Which port has the heightest average ticket price paid by passengers?


In [18]:
s_average = np.mean(titanic_data.Fare[titanic_data.Embarked=='S'])
print("South Hampton passengers paid an average of: $" + str(s_average))


South Hampton passengers paid an average of: $27.07981180124218

In [19]:
q_average = np.mean(titanic_data.Fare[titanic_data.Embarked=='Q'])
print("Queenstown passengers paid an average of: $" + str(q_average))


Queenstown passengers paid an average of: $13.276029870129872

In [20]:
c_average = np.mean(titanic_data.Fare[titanic_data.Embarked=='C'])
print("Cherbourg passengers paid an average of: $" + str(c_average))


Cherbourg passengers paid an average of: $59.95414404761905

Cherbourg is the port with the highest price average.

Question 7

Which port has passengers from the most similar passenger class?


In [21]:
s_class_ave = titanic_data[titanic_data.Embarked=='S'].Pclass
import scipy.stats as sp
s_class_ave = sp.mode(s_class_ave)
print("Passengers from Southampton are mostly from class " + str(s_class_ave[0][0]) + " with a count of " + str(s_class_ave[1][0]))

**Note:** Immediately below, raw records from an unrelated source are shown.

/-- REQOUT (R135): imm[1:0] format, imm[2] outliers against S[a − 8]. -/
def doReqout (found : List Finding) (c : Ctx) (s : State) : CmdRes :=
  vopCommand c.w 0x07 fun cores =>
    let cm := campOf s c.camp
    let bad (core : Nat) : Bool :=
      bitOf (vopImm c.w) 2 && (decide (vopA c.w < 8) || badThreshold (sOf (coreOf cm core) (vopA c.w - 8)))
    if bitsOf (vopImm c.w) 1 0 = 3 then .fault (vectorFault c.w)
    else
      match cores.find? bad with
      | some core => .fault (progFault 0x0303 core 0)
      | none =>
        if cores.all fun core => decide ((coreOf cm core).req.tags = []) then finishOut found c s cores none
        else withTable c s (lowCore c.w) fun tbl => finishOut found c s cores (some tbl)

/-- REQOUT. -/
def execVReqout (camp : Nat) (w : CmdWord) (found : List Finding) (s : State) : Answer State := runVop s camp w 0x17 (doReqout found)

/-! ### Function sequences (R136 to R140) -/

/-- EXP2. -/
def execVExp2 (camp : Nat) (w : CmdWord) (mis : List (List Mismatch)) (s : State) : Answer State :=
  runVop s camp w 0x18 (doFmaElem (fun a _ _ => exp2 a) mis)

/-- RCP. -/
def execVRcp (camp : Nat) (w : CmdWord) (mis : List (List Mismatch)) (s : State) : Answer State :=
  runVop s camp w 0x19 (doFmaElem (fun a _ _ => rcp a) mis)

/-- RSQ. -/
def execVRsq (camp : Nat) (w : CmdWord) (mis : List (List Mismatch)) (s : State) : Answer State :=
  runVop s camp w 0x1A (doFmaElem (fun a _ _ => rsq a) mis)

/-- ROTCS on one core: the cosine to T[d], the sine to T[d + 1] (R140). -/
def rotStep (w : CmdWord) (k : Core) : Core :=
  let a := sourceA k w
  let b := sourceB k w
  let c := sourceC k w
  let r := (List.range 128).map fun i => rotcs (a.getD i 0#32).toNat ((b.getD i 0#32).toNat + 2 ^ 32 * (c.getD i 0#32).toNat)
  setT (setT k (vopD w) (r.map (·.1))) (vopD w + 1) (r.map (·.2))

/-- ROTCS (R125, R140): an odd d is a program fault. -/
def execVRotcs (camp : Nat) (w : CmdWord) (mis : List (List Mismatch)) (s : State) : Answer State :=
  runVop s camp w 0x1B fun c s => vopCommand c.w 0 fun cores =>
    if vopD c.w % 2 = 1 then .fault (vectorFault c.w) else withFma mis c s fun s1 => .done (vopRun c cores (rotStep c.w) s1)

/-- A reserved vector opcode, 0x1C to 0x3F (R125). -/
def doVReserved (c : Ctx) (_ : State) : CmdRes :=
  coreCommand c.w [(99, 32)] (decide (1 ≤ vopRepeat c.w)) fun _ => .fault (vectorFault c.w)

/-- A reserved vector opcode. -/
def execVReserved (camp : Nat) (w : CmdWord) (s : State) : Answer State :=
  runCommand s camp w (decide (cmdOpcode w = 0x0D) && decide (0x1C ≤ vopOp w)) doVReserved

end Sys2Proof.Machine
end

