/-- Copy 256 staged tokens to a new page in state PENDING; staging continues at the next page position (R209, R221). None where there is neither
hot nor warm space. -/
def flushStaging (s : State) (r : PitchRecord) (i layer j heads d : Nat) : Option State :=
  match (seqOf s i).layers[j]? with
  | none => some s
  | some l =>
    let tag := l.staging.tag
    let len := pageBytes tag heads d
    match newPage s r.pitch heads d with
    | none => none
    | some (n, sum, s0) =>
    match spaceNow s0 r.pitch len with
    | none => none
    | some (a, s1) =>
      let src := stagingBase l (stagingHalf heads d)
      let payload := peekBytes s1 (daOf s1 r (src + 64)) len
      let g : Page := { Page.fresh with
        state := .pending, tag := tag, layer := layer, firstPosition := l.staging.firstPosition, kvHeads := heads, dim32 := d / 32, hot := a
        summaryAt := sum }
      let s2 := putPage (pokeBytes s1 (daOf s1 r a) payload) r.pitch n g
      fitLayer (onLayerAt s2 i j fun l => { l with
        pendingPages := l.pendingPages ++ [n]
        staging := { l.staging with staged := 0, firstPosition := l.staging.firstPosition + 256 } }) r.pitch i j

/-- Append tokens of a layer in position order, flushing at 256. None where there is no space. -/
def appendTokens (r : PitchRecord) (i layer j heads d : Nat) : List (List Byte) → State → Option State
  | [], s => some s
  | rows :: t, s =>
    let tag0 := r.profile.tags.getD j 0
    match openStaging s i j tag0 (stagingHalf heads d) with
    | none => none
    | some s1 =>
    match (seqOf s1 i).layers[j]? with
    | none => some s1
    | some l =>
      let tag := l.staging.tag
      let s2 := putToken s1 r (stagingBase l (stagingHalf heads d)) tag heads d l.staging.staged rows
      let s3 := onLayerAt s2 i j fun l => { l with staging := { l.staging with staged := l.staging.staged + 1 } }
      if l.staging.staged + 1 = 256 then
        match flushStaging s3 r i layer j heads d with
        | none => none
        | some s4 => appendTokens r i layer j heads d t s4
      else appendTokens r i layer j heads d t s3

/-- A flush found neither hot nor warm space (R224): an idle sequence is parked to the pitch's destination; with none to park, the
sequence is held at its last step boundary with cause 2 and its request completes with NO_CAPACITY. -/
def noSpace (s : State) (r : PitchRecord) (i : Nat) : State :=
  match seqsWhere s r.pitch (fun _ e => decide (e.state = .idle) && decide (e.park = none)) with
  | k :: _ => if r.parkKind ≠ 0 then devicePark s r k else holdAtBoundary s i 2 rcNoCapacity
  | [] => holdAtBoundary s i 2 rcNoCapacity
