/-- The sealed image: header, directory and records, each at its offset. -/
def sealImage (r : PitchRecord) (header salt : List Byte) (xs : List ImageRec) : List Byte :=
  let key := (Config.hmacSha384 (waypointKey r) (ascii "VZ8100 waypoint" ++ salt)).take 32
  let dir := sealRecord key header 0 (directoryPlain r xs)
  let start := padTo (firstOffset xs.length) (header ++ dir)
  let recs := xs.zipIdx.map fun x =>
    let b := sealRecord key header (x.2 + 1) x.1.plain
    if x.2 + 1 = xs.length then b else padTo (align64 b.length) b
  start ++ recs.flatten

/-- Send an image to a session in IMAGE_DATA messages (R348) of at most 8,896 bytes (R347). -/
def sendImage (n tag : Nat) : Nat → Nat → List Byte → State → State
  | 0, _, _, s => s
  | k + 1, o, bs, s =>
    if bs = [] then s
    else sendImage n tag k (o + 8880) (bs.drop 8880) (sendMessage s n msgImageData (leBytes 4 tag ++ leBytes 4 0 ++ leBytes 8 o ++ bs.take 8880))

/-! ### Reading an image (R326, R327) -/

/-- Whether every record kind of a directory is known (R319). -/
def kindsKnown (dir : List Byte) : Bool :=
  (List.range (leAt dir 0 4)).all fun k => decide (1 ≤ leAt dir (64 + 16 * k + 12) 2 ∧ leAt dir (64 + 16 * k + 12) 2 ≤ 8)

/-- Magic, format and record kinds are known (check 2). -/
def imageKnown (m : ImageRead) : Bool :=
  decide (m.header.take 4 = ascii "VZWP") && decide (leAt m.header 4 2 = 1) && kindsKnown m.directory

/-- The image names the module's place (check 5). -/
def imagePlace (r : PitchRecord) (m : ImageRead) : Bool :=
  decide (leAt m.header 116 2 = r.group.firstLayer) && decide (leAt m.header 118 2 = r.profile.layers)
    && decide (leAt m.header 120 2 = r.group.groupSize) && decide (leAt m.header 122 2 = r.group.groupPosition)

/-- Arithmetic version, profile digest and seed check match (check 6). -/
def imageExact (r : PitchRecord) (m : ImageRead) : Bool :=
  decide (leAt m.header 6 2 = 1) && decide (beAt m.directory 8 48 = r.profile.digest) && decide ((m.directory.drop 56).take 8 = seedCheck r)

/-- A source entry's fields are valid (check 1; R309, R325, R338). -/
def sourceOk (r : PitchRecord) (x : ImageSource) (bs : List Byte) : Bool :=
  decide (x.flags < 2) && zerosAt bs 2 2 && zerosAt bs 22 10
    && (decide (x.destKind = 1 ∧ x.session = 0xFFFF)
      || (decide (x.destKind = 2 ∧ x.address = 0 ∧ x.length = 0) && r.sessions.any fun e => decide (e.session = x.session)))

/-- Read a source entry (R338) of a command whose addresses lie in a function's space. -/
def sourceOf (space : Nat) (bs : List Byte) : ImageSource := ⟨leAt bs 0 1, leAt bs 1 1, leAt bs 4 8, leAt bs 12 8, leAt bs 20 2, space⟩

/-- A record of an image by its place after the directory. -/
def recordAt (m : ImageRead) (k : Nat) : List Byte := m.records.getD k []

/-- Give the layers of an image their staging buffers (check 7). None where the pitch has no space. -/
def reserveStaging (r : PitchRecord) (i : Nat) (m : ImageRead) : List Nat → State → Option State
  | [], s => some s
  | j :: t, s =>
    let b := recordAt m (4 + 3 * j)
    let (heads, d) := shapeAt s r j
    let tag := leAt b 6 1 % 16
    let g : Staging := ⟨tag, leAt b 7 1, leAt b 7 1, leAt b 8 4, 0, false, tag⟩
    let put (s : State) (a : Nat) : State := onLayerAt s i j fun l => { l with staging := { g with address := a } }
    if g.count = 0 then reserveStaging r i m t (put s 0)
    else
      match spaceNow s r.pitch (2 * stagingHalf heads d) with
      | none => none
      | some (a, s1) => reserveStaging r i m t (put s1 a)

/-- The entry of a sequence that is being read from an image: parked until every record has been read (R327). -/
def imageEntry (s : State) (r : PitchRecord) (i : Nat) (m : ImageRead) (x : ImageSource) : SeqEntry :=
  let st := recordAt m 0
  let ls := r.profile.layers
  { SeqEntry.fresh with
    generation := (seqOf s i).generation, state := .parked, pitch := r.pitch, streamId := leAt m.header 108 4
    inexact := bitOf (leAt m.header 8 4) 0 || !imageExact r m
    length := leAt st 8 4, step := leAt st 0 8, pending := if leAt st 12 1 = 0 then none else some (leAt st 16 4)
    tokens := List.replicate (leAt st 8 4) unknownToken
    links := (List.range (leAt (recordAt m 3) 0 4)).map fun k => (leAt (recordAt m 3) (8 + 16 * k) 4, leAt (recordAt m 3) (16 + 16 * k) 8)
    layers := (List.range ls).map fun j => { LayerState.fresh with latch := latchOf ((recordAt m 1).drop (16 * j)) }
    journal := journalOf ls (leAt (recordAt m 2) 0 4) ((recordAt m 2).drop 16)
    source := some x }

/-- The page of a tree node that a prefix link names, when its digest is that of the list entry and it is not lost (R225, R327). -/
def linkedPage (s : State) (p j k digest : Nat) (e : SeqEntry) : Option Nat :=
  match mget e.links k with
  | none => none
  | some h =>
    (pitchOf s p).tree.findSome? fun n =>
      let pg := n.2.pages.getD j 0
      if n.2.hash = h ∧ n.2.chunk = k ∧ (pageOf s p pg).digest = digest ∧ (pageOf s p pg).state ≠ lostState then some pg else none

/-- Add page k of layer j: a reference to a page of the tree, or a new descriptor in state EXPORTED with its summary (R327). None where the
reference cannot be taken or the pitch has no space (R233, R326 check 7). -/
def addPage (s : State) (r : PitchRecord) (i j k : Nat) (m : ImageRead) : Option State :=
  let add (s : State) (n : Nat) : State := onLayerAt s i j fun l => { l with pages := l.pages ++ [n] }
  let p := r.pitch
  let (heads, d) := shapeAt s r j
  let entry := (recordAt m (5 + 3 * j)).drop (16 + 64 * k)
  let digest := beAt entry 16 16
  match linkedPage s p j k digest (seqOf s i) with
  | some n => if refsFit s p [n] then some (add (addRefs p [n] s) n) else none
  | none =>
    (newPage s p heads d).map fun x =>
      let g : Page := { Page.fresh with
        state := .exported, tag := leAt entry 1 1, layer := r.group.firstLayer + j, firstPosition := 256 * k, refcount := 1
        kvHeads := heads, dim32 := d / 32, summaryAt := x.2.1, summary := summaryAt heads d k (recordAt m (6 + 3 * j)), digest := digest }
      add (putPage x.2.2 p x.1 g) x.1

/-- Add the pages of a layer. -/
def addPages (r : PitchRecord) (i j : Nat) (m : ImageRead) : List Nat → State → Option State
  | [], s => some s
  | k :: t, s =>
    match addPage s r i j k m with
    | none => none
    | some s1 => addPages r i j m t s1

/-- Read the records of the layers of a list: staging contents, pages and superpage summaries (R327). None where there is no space. -/
def readLayers (r : PitchRecord) (i : Nat) (m : ImageRead) : List Nat → State → Option State
  | [], s => some s
  | j :: t, s =>
    let (heads, d) := shapeAt s r j
    let count := leAt (recordAt m (5 + 3 * j)) 0 4
    let a := ((seqOf s i).layers.getD j LayerState.fresh).staging.address
    let s1 := if a = 0 then s else pokeBytes s (daOf s r (a + 64)) ((recordAt m (4 + 3 * j)).drop 64)
    let sup : NMap (List SummaryRec) := (List.range (count / 64)).map fun k => (k, summaryAt heads d (count + k) (recordAt m (6 + 3 * j)))
    match addPages r i j m (List.range count) s1 with
    | none => none
    | some s2 =>
      match fitLayer (onLayerAt s2 i j fun l => { l with supers := sup }) r.pitch i j with
      | none => none
      | some s3 => readLayers r i m t (stagingHeader s3 r i j)

/-- Put back the summaries of a sequence's EXPORTED pages of a layer, as its image gives them. None where there is no space for one. -/
def restoreSummaries (s : State) (p heads d j : Nat) (m : ImageRead) : List (Nat × Nat) → Option State
  | [] => some s
  | (n, k) :: t =>
    let g := pageOf s p n
    if g.state = .exported ∧ g.summaryAt = 0 then
      match spaceNow s p (heads * summaryLength d) with
      | none => none
      | some (a, s1) =>
        restoreSummaries (putPage s1 p n { pageOf s1 p n with summaryAt := a, summary := summaryAt heads d k (recordAt m (6 + 3 * j)) })
          p heads d j m t
    else restoreSummaries s p heads d j m t

/-- Put back the summaries of every layer of a list. -/
def restoreLayers (r : PitchRecord) (i : Nat) (m : ImageRead) : List Nat → State → Option State
  | [], s => some s
  | j :: t, s =>
    let (heads, d) := shapeAt s r j
    let pages := ((seqOf s i).layers.getD j LayerState.fresh).pages
    match restoreSummaries s r.pitch heads d j m pages.zipIdx with
    | none => none
    | some s1 => restoreLayers r i m t s1
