/-- The payload of an imported page lands at a pitch address, and the next page is read (R327); nothing happens while the place does not admit the
write (R258). -/
def landImport (s0 : State) (p n i : Nat) (bs : List Byte) (hot : Bool) : Option (Nat × State) → State
  | none => s0
  | some (a, s) =>
    let g := pageOf s p n
    if rangeStalls s (pitchDa s p a, bs.length) then s0
    else if g.state ≠ .exported then freeRange s p a
    else
      let g1 := { g with state := if hot then .hot else .warm, wanted := false, summary := importedSummary g bs }
      importDone (askPage (putPage (pokeBytes s (pitchDa s p a) bs) p n (if hot then { g1 with hot := a } else { g1 with warm := a })) i) i

/-- A page that is not imported is lost, and the import goes on with the next (R225, R330). -/
def importLost (s : State) (p n code i : Nat) : State := importDone (askPage (pageLost s p n 2 code) i) i

/-- PAGE_IMPORT (R220, R221, R324, R327): a chosen page enters the hot tier, another the warm tier; a page that fails its tag or digest is
handled as PAGE_DIGEST. -/
def doPageImport (s : State) (p n : Nat) (ok : Bool) (payload : List Byte) : State :=
  let g := pageOf s p n
  match importer s p n with
  | none => s
  | some i =>
    if g.state ≠ .exported then s
    else if ok = false then importLost s p n 0x0403 i
    else
      let bs := padTo (payloadBytes g) payload
      landImport s p n i bs g.wanted (if g.wanted then roomFor s p bs.length else warmSpace p n bs.length (spaceFuel s p) s)

/-- PAGE_IMPORT. -/
def execPageImport (pitch page : Nat) (tagOk digestOk : Bool) (payload : List Byte) (s : State) : Answer State :=
  if pitchOk pitch then .next (doPageImport s pitch page (tagOk && digestOk) payload) else .refused .noSuchUnit

/-- IMAGE_READ_TIMEOUT (R330): the page is lost and the sequences that hold it are held; the import goes on with the next page. -/
def doReadTimeout (s : State) (p n : Nat) : State :=
  match importer s p n with
  | none => s
  | some i =>
    if (pageOf s p n).state = .exported then importLost s p n 0x0402 i else s

/-- IMAGE_READ_TIMEOUT. -/
def execImageReadTimeout (pitch page : Nat) (s : State) : Answer State :=
  if pitchOk pitch then .next (doReadTimeout s pitch page) else .refused .noSuchUnit

/-! ### STATUS (R343) -/

/-- The code of a sequence state (R335). -/
def seqStateCode : SeqState → Nat
  | .free => 0
  | .idle => 1
  | .running => 2
  | .parked => 3
  | .held => 4

/-- The status record (R343); `peers` are the records of the layers of the group's other modules, in group_position order. -/
def statusRecord (s : State) (i : Nat) (peers : List Byte) : List Byte :=
  let e := seqOf s i
  let flags := (if e.inexact then 1 else 0) + (if e.exported.isSome then 2 else 0) + (if e.importing.isSome then 4 else 0)
  let mine := (e.layers.map fun l => counterBytes l.counters ++ latchBytes l.latch).flatten
  leBytes 4 (handleOf s i) ++ leBytes 1 (seqStateCode e.state) ++ leBytes 1 (if e.state = .held then e.hold else 0) ++ leBytes 1 flags
    ++ leBytes 1 e.pending.toList.length ++ leBytes 4 e.streamId ++ leBytes 4 e.length ++ leBytes 8 e.step ++ leBytes 4 (e.pending.getD 0)
    ++ leBytes 4 (e.layers.length + peers.length / 48) ++ mine ++ peers

/-- STATUS (R343): the record is written to the output buffer, which must be large enough. `peers` holds, for each module after the lead, the
records of its layers; the command waits until all are there. The record of a session's STATUS stays in the device's copy of the request (DESIGN
CHOICE: notes/assumptions/30.md). -/
def doStatus (peers : List (List Byte)) (s : State) (q : Request) (r : PitchRecord) : State :=
  let others := (peers.map fun b => padTo (48 * ceilDiv b.length 48) b).flatten
  let bs := statusRecord s (handleIndex q.handle) others
  if peers.length + 1 ≠ r.group.groupSize then s
  else if q.descriptor.length < bs.length then finishPlain s q rcBadArgument
  else
    let s1 := match q.origin with
      | .ring fn _ => send s (.dmaWrite fn q.data bs)
      | _ => s
    finish s1 q rcDone 0 q.handle bs.length

/-- STATUS. -/
def execQStatus (rid : Nat) (peers : List (List Byte)) (s : State) : Answer State := .next (onDue s rid 7 (doStatus peers))

end Sys2Proof.Machine
end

Passengers from Southampton are mostly from class 3 with a count of 353

In [22]:
q_class_ave = titanic_data[titanic_data.Embarked=='Q'].Pclass
q_class_ave = sp.mode(q_class_ave)
print("Passengers from Queenstown are mostly from class " + str(q_class_ave[0][0]) + " with a count of " + str(q_class_ave[1][0]))


Passengers from Queenstown are mostly from class 3 with a count of 72

In [23]:
c_class_ave = titanic_data[titanic_data.Embarked=='C'].Pclass
c_class_ave = sp.mode(c_class_ave)
print("Passengers from Cherbourg are mostly from class " + str(c_class_ave[0][0]) + " with a count of " + str(c_class_ave[1][0]))


Passengers from Cherbourg are mostly from class 1 with a count of 85
Southampton has the most passangers from the same class which is third at a count of 353.

Question 8

How many male survivors in first class paid lower then the overall median ticket price?


In [24]:
male_over_median = titanic_data[(titanic_data.Fare < fare_median) & (titanic_data.Pclass == 1) & (titanic_data.Survived == 1) & (titanic_data.Sex == "male")]
print("First-class male surviors that paid less then the median: " + str(male_over_median.values))


First-class male surviors that paid less then the median: []
NO first-class male survivors paid less the the median.

Question 9

How much older/younger was the average surviving passenger with family members than the average non-surviving passenger without them?


In [25]:
surv_fam = np.mean(survivors[(survivors.SibSp > 0)|(survivors.Parch > 0)].Age)
print("Average age of surviving passengers with any sort of family members: " + str(surv_fam) + "\n")

dead_fam = np.mean(titanic_data[(titanic_data.Survived == 0) & (titanic_data.SibSp == 0) & (titanic_data.Parch==0)].Age)
print("Average age of dead passengers without any sort of family members: " + str(dead_fam) + "\n")

print("Age difference between surviving passengers w/ family members vs dead passengers w/o family members: " + str(surv_fam - dead_fam))


Average age of surviving passengers with any sort of family members: 25.526062500000002

Average age of dead passengers without any sort of family members: 32.41423357664234

Age difference between surviving passengers w/ family members vs dead passengers w/o family members: -6.888171076642337

The surviving passegners with family were 6.888 years younger then the dead without. See above for exact number.

Question 10

Display the relationship between survival rate and the quantile of the ticket price for 20 integer quantiles.


In [26]:
import matplotlib.pyplot as plt
%matplotlib inline
quant_list = []
surv_percents = []
for i in range(20):
    i_per, iplus_per = np.percentile(titanic_data.Fare, [i*5, (i+1)*5])
    total = np.sum((titanic_data.Fare > i_per) & (titanic_data.Fare <= iplus_per))
    cut = (titanic_data.Fare > i_per) & (titanic_data.Fare <= iplus_per)
    surv = cut & (titanic_data.Survived==1)
    surv_percents.append(np.sum(surv)/total)
    quant_list.append(i_per)

plt.figure(figsize=(10, 5))
plt.plot(quant_list, surv_percents)
plt.xlabel("Ticket Price")
plt.ylabel("Percent of Survival")
plt.show()



In [ ]: